Originally published in
EarthTimes
Newsletter of Earth Day Southern Tier, Binghamton, NY USA
May/June 1997, p. 6
Chilling Revelations About Declining Forests
Following upon my travels to the ancient forests of the Pacific Northwest last summer and my involvement with the recent logging controversy in our Aqua-Terra Park I have sought to learn more about trees and the ecology of forests. My readings have led me to a disturbing book, The Dying of the Trees by Charles E. Little (New York: Viking/Penguin, 1995). Unlike many books of the gloom and doom genre, Little’s dwells not on horrific predictions of what will happen fifty years hence unless we curb human population growth, or fail to recycle more soft drink containers, but instead tells what has already occurred in America’s forests. And he tells us why most people haven't heard about it.
According to Little there is a pandemic in forests not only in the US, but around the world. Some of its causes are well-known, such as the logging of tropical rainforests and their conversion to cattle pasture. But most of the causes in this country are not so prominently publicized, primarily because the perpetrators, namely the timber industry, the electric power industry and automobile manufacturers, have the political clout to influence the methodology and conclusions of forestry research conducted or funded by the US government. Little, who had worked for thirty years in the environmental field, traveled throughout the US, from Maine to North Carolina; from Colorado to California, interviewing researchers and environmentalists willing to speak forthrightly about what has been happening to our forests.
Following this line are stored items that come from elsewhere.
-- ==== Sys2Proof/Laws/Cells.lean ====
section
/-! SUPPORT. What the operations over sparse data and memory do: read after write, and the canonical form. -/

namespace Sys2Proof.Machine

variable {β : Type}

theorem cellsRead_erase_self (d : β) (m : List (Nat × β)) (a : Nat) : cellsRead d (cellsErase m a) a = d := by
  induction m with
  | nil => rfl
  | cons c m ih =>
    by_cases h : c.1 = a
    · rw [cellsErase, List.filter_cons_of_neg (by simp [h])]
      exact ih
    · rw [cellsErase, List.filter_cons_of_pos (by simp [h])]
      simp only [cellsRead, h, if_false]
      exact ih

theorem cellsRead_erase_of_ne (d : β) (m : List (Nat × β)) {a b : Nat} (hne : b ≠ a) :
    cellsRead d (cellsErase m a) b = cellsRead d m b := by
  induction m with
  | nil => rfl
  | cons c m ih =>
    obtain ⟨k, w⟩ := c
    by_cases h : k = a
    · have hb : k ≠ b := fun e => hne (e.symm.trans h)
      simpa [cellsErase, cellsRead, h, hb, hne.symm] using ih
    · by_cases hb : k = b
      · simp [cellsErase, cellsRead, hb, hne]
      · simpa [cellsErase, cellsRead, h, hb] using ih

theorem cellsRead_insert_self (d : β) (m : List (Nat × β)) (a : Nat) (v : β) (hm : ∀ c ∈ m, c.1 ≠ a) :
    cellsRead d (cellsInsert m a v) a = v := by
  induction m with
  | nil => simp [cellsInsert, cellsRead]
  | cons c m ih =>
    obtain ⟨k, w⟩ := c
    have hk : k ≠ a := hm (k, w) (by simp)
    by_cases h : a < k
    · simp [cellsInsert, cellsRead, h]
    · simpa [cellsInsert, cellsRead, h, hk] using ih fun c hc => hm c (by simp [hc])

theorem cellsRead_insert_of_ne (d : β) (m : List (Nat × β)) {a b : Nat} (v : β) (hne : b ≠ a) :
    cellsRead d (cellsInsert m a v) b = cellsRead d m b := by
  induction m with
  | nil => simp [cellsInsert, cellsRead, hne.symm]
  | cons c m ih =>
    obtain ⟨k, w⟩ := c
    by_cases h : a < k
    · simp [cellsInsert, cellsRead, h, hne.symm]
    · simp [cellsInsert, cellsRead, h, ih]

theorem ne_of_mem_cellsErase {m : List (Nat × β)} {a : Nat} : ∀ c ∈ cellsErase m a, c.1 ≠ a := by
  simp [cellsErase]

/-- A value written reads back. -/
@[simp] theorem cellsRead_write_self [DecidableEq β] (d : β) (m : List (Nat × β)) (a : Nat) (v : β) :
    cellsRead d (cellsWrite d m a v) a = v := by
  unfold cellsWrite
  split
  · next h => rw [cellsRead_erase_self, h]
  · exact cellsRead_insert_self d _ a v ne_of_mem_cellsErase

/-- A write leaves every other address alone. -/
theorem cellsRead_write_of_ne [DecidableEq β] (d : β) (m : List (Nat × β)) {a b : Nat} (v : β) (hne : b ≠ a) :
    cellsRead d (cellsWrite d m a v) b = cellsRead d m b := by
  unfold cellsWrite
  split
  · exact cellsRead_erase_of_ne d m hne
  · rw [cellsRead_insert_of_ne d _ v hne, cellsRead_erase_of_ne d m hne]

/-- The canonical form, said with the order and the absence of `d` apart. -/
theorem cellsWf_iff [DecidableEq β] (d : β) (m : List (Nat × β)) :
    cellsWf d m = true ↔ m.Pairwise (fun c c' => c.1 < c'.1) ∧ ∀ c ∈ m, c.2 ≠ d := by
  induction m with
  | nil => simp [cellsWf]
  | cons c m ih =>
    obtain ⟨k, v⟩ := c
    cases m with
    | nil => simp [cellsWf]
    | cons c' m =>
      obtain ⟨k', v'⟩ := c'
      simp only [cellsWf, Bool.and_eq_true, decide_eq_true_eq, ih, List.pairwise_cons, List.mem_cons, forall_eq_or_imp]
      constructor
      · rintro ⟨⟨hv, hk⟩, ⟨hlt, hp⟩, hd⟩
        exact ⟨⟨⟨hk, fun c hc => hk.trans (hlt c hc)⟩, hlt, hp⟩, hv, hd⟩
      · rintro ⟨⟨⟨hk, -⟩, hlt, hp⟩, hv, hd⟩
        exact ⟨⟨hv, hk⟩, ⟨hlt, hp⟩, hd⟩

theorem mem_cellsInsert {m : List (Nat × β)} {a : Nat} {v : β} {c : Nat × β} :
    c ∈ cellsInsert m a v ↔ c = (a, v) ∨ c ∈ m := by
  induction m with
  | nil => simp [cellsInsert]
  | cons e m ih =>
    obtain ⟨k, w⟩ := e
    by_cases h : a < k
    · simp [cellsInsert, h]
    · simp only [cellsInsert, h, if_false, List.mem_cons, ih]
      tauto

theorem pairwise_cellsInsert {m : List (Nat × β)} {a : Nat} (v : β) (hm : m.Pairwise fun c c' => c.1 < c'.1)
    (ha : ∀ c ∈ m, c.1 ≠ a) : (cellsInsert m a v).Pairwise fun c c' => c.1 < c'.1 := by
  induction m with
  | nil => simp [cellsInsert]
  | cons e m ih =>
    obtain ⟨k, w⟩ := e
    obtain ⟨hk, hp⟩ := List.pairwise_cons.mp hm
    by_cases h : a < k
    · simp only [cellsInsert, h, if_true, List.pairwise_cons]
      refine ⟨fun c hc => ?_, hk, hp⟩
      rcases List.mem_cons.mp hc with rfl | hc
      · exact h
      · exact h.trans (hk c hc)
    · have hka : k ≠ a := ha (k, w) (by simp)
      simp only [cellsInsert, h, if_false, List.pairwise_cons]
      refine ⟨fun c hc => ?_, ih hp fun c hc => ha c (by simp [hc])⟩
      rcases mem_cellsInsert.mp hc with rfl | hc
      · exact lt_of_le_of_ne (not_lt.mp h) hka
      · exact hk c hc

/-- A write keeps the canonical form. -/
theorem cellsWf_write [DecidableEq β] (d : β) (m : List (Nat × β)) (a : Nat) (v : β) (h : cellsWf d m = true) :
    cellsWf d (cellsWrite d m a v) = true := by
  rw [cellsWf_iff] at h ⊢
  obtain ⟨hp, hd⟩ := h
  have hpe : (cellsErase m a).Pairwise fun c c' => c.1 < c'.1 := hp.filter _
  have hde : ∀ c ∈ cellsErase m a, c.2 ≠ d := fun c hc => hd c (List.mem_filter.mp hc).1
  unfold cellsWrite
  split
  · exact ⟨hpe, hde⟩
  · next hv =>
    refine ⟨pairwise_cellsInsert v hpe ne_of_mem_cellsErase, fun c hc => ?_⟩
    rcases mem_cellsInsert.mp hc with rfl | hc
    · exact hv
    · exact hde c hc

theorem mem_of_mem_cellsWrite [DecidableEq β] {d : β} {m : List (Nat × β)} {a : Nat} {v : β} {c : Nat × β}
    (h : c ∈ cellsWrite d m a v) : c.1 = a ∨ c ∈ m := by
  unfold cellsWrite at h
  split at h
  · exact .inr (List.mem_filter.mp h).1
  · rcases mem_cellsInsert.mp h with rfl | h
    · exact .inl rfl
    · exact .inr (List.mem_filter.mp h).1

/-! Memory. -/

@[simp] theorem Memory.read_write_self (m : List Host.Cell) (a : Nat) (v : Byte) : Memory.read (Memory.write m a v) a = v :=
  cellsRead_write_self _ m a v

theorem Memory.read_write_of_ne (m : List Host.Cell) {a b : Nat} (v : Byte) (h : b ≠ a) :
    Memory.read (Memory.write m a v) b = Memory.read m b :=
  cellsRead_write_of_ne _ m v h

/-- Every memory write keeps the canonical form. -/
theorem Memory.wf_write {m : List Host.Cell} {a : Nat} (v : Byte) (h : Memory.wf m = true) (ha : a < Config.memSpan) :
    Memory.wf (Memory.write m a v) = true := by
  simp only [Memory.wf, Bool.and_eq_true, List.all_eq_true, decide_eq_true_eq] at h ⊢
  refine ⟨cellsWf_write _ m a v h.1, fun c hc => ?_⟩
  rcases mem_of_mem_cellsWrite hc with hc | hc
  · exact hc ▸ ha
  · exact h.2 c hc

/-- Settling a race keeps the canonical form. -/
theorem Memory.wf_settleRaces (as : List Nat) (n : Nat) {m : List Host.Cell} (h : Memory.wf m = true)
    (ha : ∀ a ∈ as, a < Config.memSpan) : Memory.wf (settleRaces as n m) = true := by
  induction as generalizing n m with
  | nil => exact h
  | cons a as ih =>
    exact ih (n + 1) (Memory.wf_write _ h (ha a (by simp))) fun b hb => ha b (by simp [hb])

/-- Settling a race leaves every byte that is not in it alone. -/
theorem Memory.read_settleRaces_of_not_mem (as : List Nat) (n : Nat) (m : List Host.Cell) {b : Nat} (hb : b ∉ as) :
    Memory.read (settleRaces as n m) b = Memory.read m b := by
  induction as generalizing n m with
  | nil => rfl
  | cons a as ih =>
    rw [List.mem_cons, not_or] at hb
    rw [settleRaces, ih _ _ hb.2, Memory.read_write_of_ne _ _ hb.1]

/-- The memory right after reset is in canonical form. -/
theorem Memory.wf_reset : Memory.wf State.reset.mem = true := rfl

end Sys2Proof.Machine
end

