/-! `storeFailed`. -/

@[simp] theorem State.storeFailed_status (s : State) (a : Nat) : (s.storeFailed a).status = s.status := rfl
@[simp] theorem State.storeFailed_counter (s : State) (a : Nat) : (s.storeFailed a).counter = s.counter := rfl
@[simp] theorem State.storeFailed_winLen (s : State) (a : Nat) : (s.storeFailed a).winLen = s.winLen := rfl
@[simp] theorem State.storeFailed_bytesDone (s : State) (a : Nat) : (s.storeFailed a).bytesDone = s.bytesDone := rfl
@[simp] theorem State.storeFailed_blocks (s : State) (a : Nat) : (s.storeFailed a).blocks = s.blocks := rfl
@[simp] theorem State.storeFailed_key (s : State) (a : Nat) : (s.storeFailed a).key = s.key := rfl
@[simp] theorem State.storeFailed_nonce (s : State) (a : Nat) : (s.storeFailed a).nonce = s.nonce := rfl
@[simp] theorem State.storeFailed_bufBaseLo (s : State) (a : Nat) : (s.storeFailed a).bufBaseLo = s.bufBaseLo := rfl
@[simp] theorem State.storeFailed_bufBaseHi (s : State) (a : Nat) : (s.storeFailed a).bufBaseHi = s.bufBaseHi := rfl
@[simp] theorem State.storeFailed_bufSizeLo (s : State) (a : Nat) : (s.storeFailed a).bufSizeLo = s.bufSizeLo := rfl
@[simp] theorem State.storeFailed_bufSizeHi (s : State) (a : Nat) : (s.storeFailed a).bufSizeHi = s.bufSizeHi := rfl
@[simp] theorem State.storeFailed_ks (s : State) (a : Nat) : (s.storeFailed a).ks = s.ks := rfl
@[simp] theorem State.storeFailed_phase (s : State) (a : Nat) : (s.storeFailed a).phase = s.phase := rfl
@[simp] theorem State.storeFailed_eng (s : State) (a : Nat) : (s.storeFailed a).eng = s.eng := rfl
@[simp] theorem State.storeFailed_work (s : State) (a : Nat) : (s.storeFailed a).work = s.work := rfl
@[simp] theorem State.storeFailed_mem (s : State) (a : Nat) :
    (s.storeFailed a).mem = Memory.write s.mem a (Config.freeByte s.freeCtr) := rfl
@[simp] theorem State.storeFailed_devices (s : State) (a : Nat) : (s.storeFailed a).devices = s.devices := rfl
@[simp] theorem State.storeFailed_responses (s : State) (a : Nat) : (s.storeFailed a).responses = s.responses := rfl
@[simp] theorem State.storeFailed_host (s : State) (a : Nat) : (s.storeFailed a).host = s.host := rfl
@[simp] theorem State.storeFailed_slack (s : State) (a : Nat) : (s.storeFailed a).slack = s.slack := rfl
@[simp] theorem State.storeFailed_temps (s : State) (a : Nat) : (s.storeFailed a).temps = s.temps := rfl
@[simp] theorem State.storeFailed_raced (s : State) (a : Nat) : (s.storeFailed a).raced = s.raced := rfl
@[simp] theorem State.storeFailed_freeCtr (s : State) (a : Nat) : (s.storeFailed a).freeCtr = s.freeCtr + 1 := rfl

/-! `releaseWork`. -/

@[simp] theorem State.releaseWork_status (s : State) : s.releaseWork.status = s.status := rfl
@[simp] theorem State.releaseWork_counter (s : State) : s.releaseWork.counter = s.counter := rfl
@[simp] theorem State.releaseWork_winLen (s : State) : s.releaseWork.winLen = s.winLen := rfl
@[simp] theorem State.releaseWork_bytesDone (s : State) : s.releaseWork.bytesDone = s.bytesDone := rfl
@[simp] theorem State.releaseWork_blocks (s : State) : s.releaseWork.blocks = s.blocks := rfl
@[simp] theorem State.releaseWork_key (s : State) : s.releaseWork.key = s.key := rfl
@[simp] theorem State.releaseWork_nonce (s : State) : s.releaseWork.nonce = s.nonce := rfl
@[simp] theorem State.releaseWork_bufBaseLo (s : State) : s.releaseWork.bufBaseLo = s.bufBaseLo := rfl
@[simp] theorem State.releaseWork_bufBaseHi (s : State) : s.releaseWork.bufBaseHi = s.bufBaseHi := rfl
@[simp] theorem State.releaseWork_bufSizeLo (s : State) : s.releaseWork.bufSizeLo = s.bufSizeLo := rfl
@[simp] theorem State.releaseWork_bufSizeHi (s : State) : s.releaseWork.bufSizeHi = s.bufSizeHi := rfl
@[simp] theorem State.releaseWork_ks (s : State) : s.releaseWork.ks = s.ks := rfl
@[simp] theorem State.releaseWork_phase (s : State) : s.releaseWork.phase = s.phase := rfl
@[simp] theorem State.releaseWork_eng (s : State) : s.releaseWork.eng = s.eng := rfl
@[simp] theorem State.releaseWork_work (s : State) : s.releaseWork.work = Config.freeWork s.freeCtr := rfl
@[simp] theorem State.releaseWork_mem (s : State) : s.releaseWork.mem = s.mem := rfl
@[simp] theorem State.releaseWork_devices (s : State) : s.releaseWork.devices = s.devices := rfl
@[simp] theorem State.releaseWork_responses (s : State) : s.releaseWork.responses = s.responses := rfl
@[simp] theorem State.releaseWork_host (s : State) : s.releaseWork.host = s.host := rfl
@[simp] theorem State.releaseWork_slack (s : State) : s.releaseWork.slack = s.slack := rfl
@[simp] theorem State.releaseWork_temps (s : State) : s.releaseWork.temps = s.temps := rfl
@[simp] theorem State.releaseWork_raced (s : State) : s.releaseWork.raced = s.raced := rfl
@[simp] theorem State.releaseWork_freeCtr (s : State) : s.releaseWork.freeCtr = s.freeCtr + 1 := rfl

/-! `setTemp`. -/

@[simp] theorem State.setTemp_status (s : State) (t : Nat) (v : Word) : (s.setTemp t v).status = s.status := rfl
@[simp] theorem State.setTemp_counter (s : State) (t : Nat) (v : Word) : (s.setTemp t v).counter = s.counter := rfl
@[simp] theorem State.setTemp_winLen (s : State) (t : Nat) (v : Word) : (s.setTemp t v).winLen = s.winLen := rfl
@[simp] theorem State.setTemp_bytesDone (s : State) (t : Nat) (v : Word) : (s.setTemp t v).bytesDone = s.bytesDone := rfl
@[simp] theorem State.setTemp_blocks (s : State) (t : Nat) (v : Word) : (s.setTemp t v).blocks = s.blocks := rfl
@[simp] theorem State.setTemp_key (s : State) (t : Nat) (v : Word) : (s.setTemp t v).key = s.key := rfl
@[simp] theorem State.setTemp_nonce (s : State) (t : Nat) (v : Word) : (s.setTemp t v).nonce = s.nonce := rfl
@[simp] theorem State.setTemp_bufBaseLo (s : State) (t : Nat) (v : Word) : (s.setTemp t v).bufBaseLo = s.bufBaseLo := rfl
@[simp] theorem State.setTemp_bufBaseHi (s : State) (t : Nat) (v : Word) : (s.setTemp t v).bufBaseHi = s.bufBaseHi := rfl
@[simp] theorem State.setTemp_bufSizeLo (s : State) (t : Nat) (v : Word) : (s.setTemp t v).bufSizeLo = s.bufSizeLo := rfl
@[simp] theorem State.setTemp_bufSizeHi (s : State) (t : Nat) (v : Word) : (s.setTemp t v).bufSizeHi = s.bufSizeHi := rfl
@[simp] theorem State.setTemp_ks (s : State) (t : Nat) (v : Word) : (s.setTemp t v).ks = s.ks := rfl
@[simp] theorem State.setTemp_phase (s : State) (t : Nat) (v : Word) : (s.setTemp t v).phase = s.phase := rfl
@[simp] theorem State.setTemp_eng (s : State) (t : Nat) (v : Word) : (s.setTemp t v).eng = s.eng := rfl
@[simp] theorem State.setTemp_work (s : State) (t : Nat) (v : Word) : (s.setTemp t v).work = s.work := rfl
@[simp] theorem State.setTemp_mem (s : State) (t : Nat) (v : Word) : (s.setTemp t v).mem = s.mem := rfl
@[simp] theorem State.setTemp_devices (s : State) (t : Nat) (v : Word) : (s.setTemp t v).devices = s.devices := rfl
@[simp] theorem State.setTemp_responses (s : State) (t : Nat) (v : Word) : (s.setTemp t v).responses = s.responses := rfl
@[simp] theorem State.setTemp_host (s : State) (t : Nat) (v : Word) : (s.setTemp t v).host = s.host := rfl
@[simp] theorem State.setTemp_slack (s : State) (t : Nat) (v : Word) : (s.setTemp t v).slack = s.slack := rfl
@[simp] theorem State.setTemp_temps (s : State) (t : Nat) (v : Word) :
    (s.setTemp t v).temps = cellsWrite 0 s.temps t v := rfl
@[simp] theorem State.setTemp_raced (s : State) (t : Nat) (v : Word) : (s.setTemp t v).raced = s.raced := rfl
@[simp] theorem State.setTemp_freeCtr (s : State) (t : Nat) (v : Word) : (s.setTemp t v).freeCtr = s.freeCtr := rfl

/-! `fillKbuf`. -/

@[simp] theorem State.fillKbuf_status (s : State) : s.fillKbuf.status = s.status := by simp only [State.fillKbuf, State.releaseWork]
@[simp] theorem State.fillKbuf_counter (s : State) : s.fillKbuf.counter = s.counter := by simp only [State.fillKbuf, State.releaseWork]
@[simp] theorem State.fillKbuf_winLen (s : State) : s.fillKbuf.winLen = s.winLen := by simp only [State.fillKbuf, State.releaseWork]
@[simp] theorem State.fillKbuf_bytesDone (s : State) : s.fillKbuf.bytesDone = s.bytesDone := by simp only [State.fillKbuf, State.releaseWork]
@[simp] theorem State.fillKbuf_blocks (s : State) : s.fillKbuf.blocks = s.blocks := by simp only [State.fillKbuf, State.releaseWork]
@[simp] theorem State.fillKbuf_key (s : State) : s.fillKbuf.key = s.key := by simp only [State.fillKbuf, State.releaseWork]
@[simp] theorem State.fillKbuf_nonce (s : State) : s.fillKbuf.nonce = s.nonce := by simp only [State.fillKbuf, State.releaseWork]
@[simp] theorem State.fillKbuf_bufBaseLo (s : State) : s.fillKbuf.bufBaseLo = s.bufBaseLo := by simp only [State.fillKbuf, State.releaseWork]
@[simp] theorem State.fillKbuf_bufBaseHi (s : State) : s.fillKbuf.bufBaseHi = s.bufBaseHi := by simp only [State.fillKbuf, State.releaseWork]
@[simp] theorem State.fillKbuf_bufSizeLo (s : State) : s.fillKbuf.bufSizeLo = s.bufSizeLo := by simp only [State.fillKbuf, State.releaseWork]
@[simp] theorem State.fillKbuf_bufSizeHi (s : State) : s.fillKbuf.bufSizeHi = s.bufSizeHi := by simp only [State.fillKbuf, State.releaseWork]
@[simp] theorem State.fillKbuf_ks (s : State) : s.fillKbuf.ks = s.ks := by simp only [State.fillKbuf, State.releaseWork]
@[simp] theorem State.fillKbuf_phase (s : State) : s.fillKbuf.phase = s.phase := by simp only [State.fillKbuf, State.releaseWork]
@[simp] theorem State.fillKbuf_eng (s : State) :
    s.fillKbuf.eng = { s.eng with kbuf := keystream s.eng.key s.eng.ctr s.eng.nonce } := by simp only [State.fillKbuf, State.releaseWork, State.blockOnWork_eq, keystream]
@[simp] theorem State.fillKbuf_work (s : State) : s.fillKbuf.work = Config.freeWork s.freeCtr := by simp only [State.fillKbuf, State.releaseWork]
@[simp] theorem State.fillKbuf_mem (s : State) : s.fillKbuf.mem = s.mem := by simp only [State.fillKbuf, State.releaseWork]
@[simp] theorem State.fillKbuf_devices (s : State) : s.fillKbuf.devices = s.devices := by simp only [State.fillKbuf, State.releaseWork]
@[simp] theorem State.fillKbuf_responses (s : State) : s.fillKbuf.responses = s.responses := by simp only [State.fillKbuf, State.releaseWork]
@[simp] theorem State.fillKbuf_host (s : State) : s.fillKbuf.host = s.host := by simp only [State.fillKbuf, State.releaseWork]
@[simp] theorem State.fillKbuf_slack (s : State) : s.fillKbuf.slack = s.slack := by simp only [State.fillKbuf, State.releaseWork]
@[simp] theorem State.fillKbuf_temps (s : State) : s.fillKbuf.temps = s.temps := by simp only [State.fillKbuf, State.releaseWork]
@[simp] theorem State.fillKbuf_raced (s : State) : s.fillKbuf.raced = s.raced := by simp only [State.fillKbuf, State.releaseWork]
@[simp] theorem State.fillKbuf_freeCtr (s : State) : s.fillKbuf.freeCtr = s.freeCtr + 1 := by simp only [State.fillKbuf, State.releaseWork]

/-! `stepGRun`. -/

@[simp] theorem State.stepGRun_status (s : State) : s.stepGRun.status = s.status := by simp only [State.stepGRun, State.releaseWork]
@[simp] theorem State.stepGRun_counter (s : State) : s.stepGRun.counter = s.counter := by simp only [State.stepGRun, State.releaseWork]
@[simp] theorem State.stepGRun_winLen (s : State) : s.stepGRun.winLen = s.winLen := by simp only [State.stepGRun, State.releaseWork]
@[simp] theorem State.stepGRun_bytesDone (s : State) : s.stepGRun.bytesDone = s.bytesDone := by simp only [State.stepGRun, State.releaseWork]
@[simp] theorem State.stepGRun_blocks (s : State) : s.stepGRun.blocks = s.blocks := by simp only [State.stepGRun, State.releaseWork]
@[simp] theorem State.stepGRun_key (s : State) : s.stepGRun.key = s.key := by simp only [State.stepGRun, State.releaseWork]
@[simp] theorem State.stepGRun_nonce (s : State) : s.stepGRun.nonce = s.nonce := by simp only [State.stepGRun, State.releaseWork]
@[simp] theorem State.stepGRun_bufBaseLo (s : State) : s.stepGRun.bufBaseLo = s.bufBaseLo := by simp only [State.stepGRun, State.releaseWork]
@[simp] theorem State.stepGRun_bufBaseHi (s : State) : s.stepGRun.bufBaseHi = s.bufBaseHi := by simp only [State.stepGRun, State.releaseWork]
@[simp] theorem State.stepGRun_bufSizeLo (s : State) : s.stepGRun.bufSizeLo = s.bufSizeLo := by simp only [State.stepGRun, State.releaseWork]
@[simp] theorem State.stepGRun_bufSizeHi (s : State) : s.stepGRun.bufSizeHi = s.bufSizeHi := by simp only [State.stepGRun, State.releaseWork]
@[simp] theorem State.stepGRun_ks (s : State) : s.stepGRun.ks = s.ks := by simp only [State.stepGRun, State.releaseWork]
@[simp] theorem State.stepGRun_phase (s : State) : s.stepGRun.phase = .finish := by simp only [State.stepGRun, State.releaseWork]
@[simp] theorem State.stepGRun_eng (s : State) :
    s.stepGRun.eng = { s.eng with
        res := { outcome := .ok, winLen := 0, bytesDone := 0, blocks := 1, ks := blockWords s.eng.key s.eng.counter s.eng.nonce } } := by simp only [State.stepGRun, State.releaseWork, State.blockOnWork_eq]
@[simp] theorem State.stepGRun_work (s : State) : s.stepGRun.work = Config.freeWork s.freeCtr := by simp only [State.stepGRun, State.releaseWork]
@[simp] theorem State.stepGRun_mem (s : State) : s.stepGRun.mem = s.mem := by simp only [State.stepGRun, State.releaseWork]
@[simp] theorem State.stepGRun_devices (s : State) : s.stepGRun.devices = s.devices := by simp only [State.stepGRun, State.releaseWork]
@[simp] theorem State.stepGRun_responses (s : State) : s.stepGRun.responses = s.responses := by simp only [State.stepGRun, State.releaseWork]
@[simp] theorem State.stepGRun_host (s : State) : s.stepGRun.host = s.host := by simp only [State.stepGRun, State.releaseWork]
@[simp] theorem State.stepGRun_slack (s : State) : s.stepGRun.slack = s.slack := by simp only [State.stepGRun, State.releaseWork]
@[simp] theorem State.stepGRun_temps (s : State) : s.stepGRun.temps = s.temps := by simp only [State.stepGRun, State.releaseWork]
@[simp] theorem State.stepGRun_raced (s : State) : s.stepGRun.raced = s.raced := by simp only [State.stepGRun, State.releaseWork]
@[simp] theorem State.stepGRun_freeCtr (s : State) : s.stepGRun.freeCtr = s.freeCtr + 1 := by simp only [State.stepGRun, State.releaseWork]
Herewith a few of his more chilling revelations.
Air pollution, containing compounds of sulfur and nitrogen, has precipitated a forest decline from Quebec to North Carolina. These airborne substances, or their chemical precursors, injected into the atmosphere by Midwestern industries and electric power plants, return to earth in the form of acid rain. The results: excessive nitrogen deposition which inhibits materials the trees produce to resist disease and insects. Furthermore, acidified soil not only releases toxic aluminum into tree roots which kills them, but it promotes the leaching away of soil nutrients. Fungi and soil invertebrates, essential for returning nutrients to the soil, also have substantially declined from this pollution. Trees are thus poisoned and starved.
And what have been some documented effects on trees?
On Vermont’s Camels Hump there has been a 48% decline in the number of red spruce from 1965 to 1979 and an additional 50% decline by 1990.
For the sugar maple throughout Vermont and Quebec, decline episodes have increased in frequency and severity since the mid 1970s. In 1986 Vermont was hit with a 36% decline in maple syrup production. In 1988 researchers found that the number of maple trees showing symptoms of decline had reached 91.3% in Quebec’s Appalachian mountain region. Weakened by toxic pollution, the trees are easy prey for insects such as pear thrips which have moved increasingly northward during the past decade.
Smothered by tropospheric ozone (a by-product of automobile exhaust) rising from California’s San Joaquin Valley, the number of trees in the Sierra and Sequoia National Forests afflicted with chlorotic mottle increased from about 20% in 1977 to 55% nine years later. This disease, affecting ponderosa and Jeffrey pines, develops as a faint yellowing of the oldest needles which subsequently fall off. Thus weakened, the tree typically dies from an opportunistic infestation of beetles or fungus.
Little’s prescription for reversing these trends relies primarily on reducing various types of air pollution. But given the grip polluting industries currently have on many politicians that will be a difficult task.